All good things come to an end, and as such, the life of an outstanding scholar and gentleman, had come to pass yesterday morning, here in Port Moresby.
The late Donigi and myself, did not see eye to eye on many national issues of importance to the nation not because of the principles behind the issues, and nor did we allow each other the opportunity to discuss or debate issues of importance to the state or international concerns, simply because he was a Sepik and I a Chimbu, and we were rallying, behind the powerful men of post independence politics, with him standing stoically behind Somare as a kinsman and myself behind Okuk.
For the better or worse, most political cadres were consumed in this shallow and empty game of cloak and dagger political manoeuvres, that destabilised the national progress in many respects to the detriment of this nation state.
Despite the hostile environment of ethnic and regional divide, reason prevailed in men of valour, such as Peter Donigi, who was an astute scholar in law and sociology, and was the chief advisor to the longest serving prime minister, in Sir Michael Somare.
I found a deeply, rooted alliance, with him, where in, he was able to premise the greatest legal blunder, crafted by the Caucasian race of European, who had frolicked the vast oceans for new lands and territories, which they annexed with force of their own self serving inequitable laws that nullified the interests of the indigenous people who were natives of the land.
Donigis arguments, on indigenous land rights, had received international attention, peaking with the United Nations General Assembly, which had passed a resolution, declaring that the indigenous people of any nation state, possessed an inalienable claim to land upon occupation and usage.
Unfortunately his intellectual ability to logical reasoning could not find anchor the political masters of our nation, including the dinosaurs of PNG politics, particularly his own Sepik Kukurai, where he had difficulty in convincing that the land actually belonged to the indigenous inhabitants, including its other properties such as the vegetation and it’s subsoil elements.

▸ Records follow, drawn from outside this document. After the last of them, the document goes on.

-- ==== Sys2Proof/Laws/State.lean ====
section
/-! SUPPORT. What each update of the state leaves as it was, one lemma per field, and what it changes. -/
namespace Sys2Proof.Machine
open Sys2Proof


/-! ### setCore changes the field cores alone -/

@[simp] theorem State.setCore_mem (s : State) (c : Nat) (x : Core) : (s.setCore c x).mem = s.mem := rfl
@[simp] theorem State.setCore_poison (s : State) (c : Nat) (x : Core) : (s.setCore c x).poison = s.poison := rfl
@[simp] theorem State.setCore_bias (s : State) (c : Nat) (x : Core) : (s.setCore c x).bias = s.bias := rfl
@[simp] theorem State.setCore_cycle (s : State) (c : Nat) (x : Core) : (s.setCore c x).cycle = s.cycle := rfl
@[simp] theorem State.setCore_htime (s : State) (c : Nat) (x : Core) : (s.setCore c x).htime = s.htime := rfl
@[simp] theorem State.setCore_frozen (s : State) (c : Nat) (x : Core) : (s.setCore c x).frozen = s.frozen := rfl
@[simp] theorem State.setCore_hub (s : State) (c : Nat) (x : Core) : (s.setCore c x).hub = s.hub := rfl
@[simp] theorem State.setCore_threads (s : State) (c : Nat) (x : Core) : (s.setCore c x).threads = s.threads := rfl
@[simp] theorem State.setCore_teams (s : State) (c : Nat) (x : Core) : (s.setCore c x).teams = s.teams := rfl
@[simp] theorem State.setCore_launches (s : State) (c : Nat) (x : Core) : (s.setCore c x).launches = s.launches := rfl
@[simp] theorem State.setCore_ctxs (s : State) (c : Nat) (x : Core) : (s.setCore c x).ctxs = s.ctxs := rfl
@[simp] theorem State.setCore_scripts (s : State) (c : Nat) (x : Core) : (s.setCore c x).scripts = s.scripts := rfl
@[simp] theorem State.setCore_graphs (s : State) (c : Nat) (x : Core) : (s.setCore c x).graphs = s.graphs := rfl
@[simp] theorem State.setCore_rots (s : State) (c : Nat) (x : Core) : (s.setCore c x).rots = s.rots := rfl
@[simp] theorem State.setCore_ports (s : State) (c : Nat) (x : Core) : (s.setCore c x).ports = s.ports := rfl
@[simp] theorem State.setCore_dtlb (s : State) (c : Nat) (x : Core) : (s.setCore c x).dtlb = s.dtlb := rfl
@[simp] theorem State.setCore_pinned (s : State) (c : Nat) (x : Core) : (s.setCore c x).pinned = s.pinned := rfl
@[simp] theorem State.setCore_walks (s : State) (c : Nat) (x : Core) : (s.setCore c x).walks = s.walks := rfl
@[simp] theorem State.setCore_faults (s : State) (c : Nat) (x : Core) : (s.setCore c x).faults = s.faults := rfl
@[simp] theorem State.setCore_l2 (s : State) (c : Nat) (x : Core) : (s.setCore c x).l2 = s.l2 := rfl
@[simp] theorem State.setCore_dirty (s : State) (c : Nat) (x : Core) : (s.setCore c x).dirty = s.dirty := rfl
@[simp] theorem State.setCore_snoops (s : State) (c : Nat) (x : Core) : (s.setCore c x).snoops = s.snoops := rfl
@[simp] theorem State.setCore_coherent (s : State) (c : Nat) (x : Core) : (s.setCore c x).coherent = s.coherent := rfl
@[simp] theorem State.setCore_flips (s : State) (c : Nat) (x : Core) : (s.setCore c x).flips = s.flips := rfl
@[simp] theorem State.setCore_lanes (s : State) (c : Nat) (x : Core) : (s.setCore c x).lanes = s.lanes := rfl
@[simp] theorem State.setCore_served (s : State) (c : Nat) (x : Core) : (s.setCore c x).served = s.served := rfl
@[simp] theorem State.setCore_chips (s : State) (c : Nat) (x : Core) : (s.setCore c x).chips = s.chips := rfl
@[simp] theorem State.setCore_staged (s : State) (c : Nat) (x : Core) : (s.setCore c x).staged = s.staged := rfl
@[simp] theorem State.setCore_commitq (s : State) (c : Nat) (x : Core) : (s.setCore c x).commitq = s.commitq := rfl
@[simp] theorem State.setCore_commits (s : State) (c : Nat) (x : Core) : (s.setCore c x).commits = s.commits := rfl
@[simp] theorem State.setCore_cwords (s : State) (c : Nat) (x : Core) : (s.setCore c x).cwords = s.cwords := rfl
@[simp] theorem State.setCore_farLocks (s : State) (c : Nat) (x : Core) : (s.setCore c x).farLocks = s.farLocks := rfl
@[simp] theorem State.setCore_hostq (s : State) (c : Nat) (x : Core) : (s.setCore c x).hostq = s.hostq := rfl
@[simp] theorem State.setCore_hubq (s : State) (c : Nat) (x : Core) : (s.setCore c x).hubq = s.hubq := rfl
@[simp] theorem State.setCore_noted (s : State) (c : Nat) (x : Core) : (s.setCore c x).noted = s.noted := rfl
@[simp] theorem State.setCore_gang (s : State) (c : Nat) (x : Core) : (s.setCore c x).gang = s.gang := rfl
@[simp] theorem State.setCore_jtag (s : State) (c : Nat) (x : Core) : (s.setCore c x).jtag = s.jtag := rfl
@[simp] theorem State.setCore_flash (s : State) (c : Nat) (x : Core) : (s.setCore c x).flash = s.flash := rfl
@[simp] theorem State.setCore_sent (s : State) (c : Nat) (x : Core) : (s.setCore c x).sent = s.sent := rfl
@[simp] theorem State.setCore_agenda (s : State) (c : Nat) (x : Core) : (s.setCore c x).agenda = s.agenda := rfl
@[simp] theorem State.setCore_cur (s : State) (c : Nat) (x : Core) : (s.setCore c x).cur = s.cur := rfl
@[simp] theorem State.setCore_draws (s : State) (c : Nat) (x : Core) : (s.setCore c x).draws = s.draws := rfl
@[simp] theorem State.setCore_nextUid (s : State) (c : Nat) (x : Core) : (s.setCore c x).nextUid = s.nextUid := rfl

In 2005, I called into his office at the UPNG, where he was tutoring in law, and probed him on the possibility of introducing amendments to the existing legislation particularly in relation to inorganic resources in minerals and hydrocarbons. He may have had a bad day, or his mind was engaged or something else was happening, but he reluctantly dismissed my notion of an amendment by pronouncing, his motion in court applying S. 19 of the constitution to interpret the relevant mining and petroleum laws in accordance with S. 53 to include the rights of indigenous customary land right holders.
There was nothing I could do as a non lawyer, but to take my fight at the legislative front to rest my case, and to prove to Donigi that people power can be harnessed to change the legal framework for the better and faster route to restoring equitable rights.
Luck struck, on the 18 July, 2008, when I stumbled over Boka Kondra, the member for North Fly, who had presented a grievance debate on the misgivings of the gigantic Ok Tedi mine in the Star Mountains, which had little or no benefit for the indigenous land owners.
I approached him, that day, and convinced him that, he had the privilege to move a private members bill to amend the Mining Act, to remove the state, and restore the indigenous land owners as the legitimate proprietors.
Kondra accepted my proposal and gave me a blanket power of attorney to co ordinate the drafting of the amendments on the 03 of February, 2009.
I fired the instructions, to Pakgne Lawyers, to draft out the amendments to the Mining Act of 1992 and the Oil and gas Act of 1998.
The private members bills were sent to the parliamentary legal counsel for recourse, and had subsequently put on the notice paper for debate by the clerk of parliament.
For presentation and elaboration, I could think of nobody, better than Donigi, and therefore rang him and invited him to the presentation at the state function room, where he authoritatively convinced those present that, such was the law.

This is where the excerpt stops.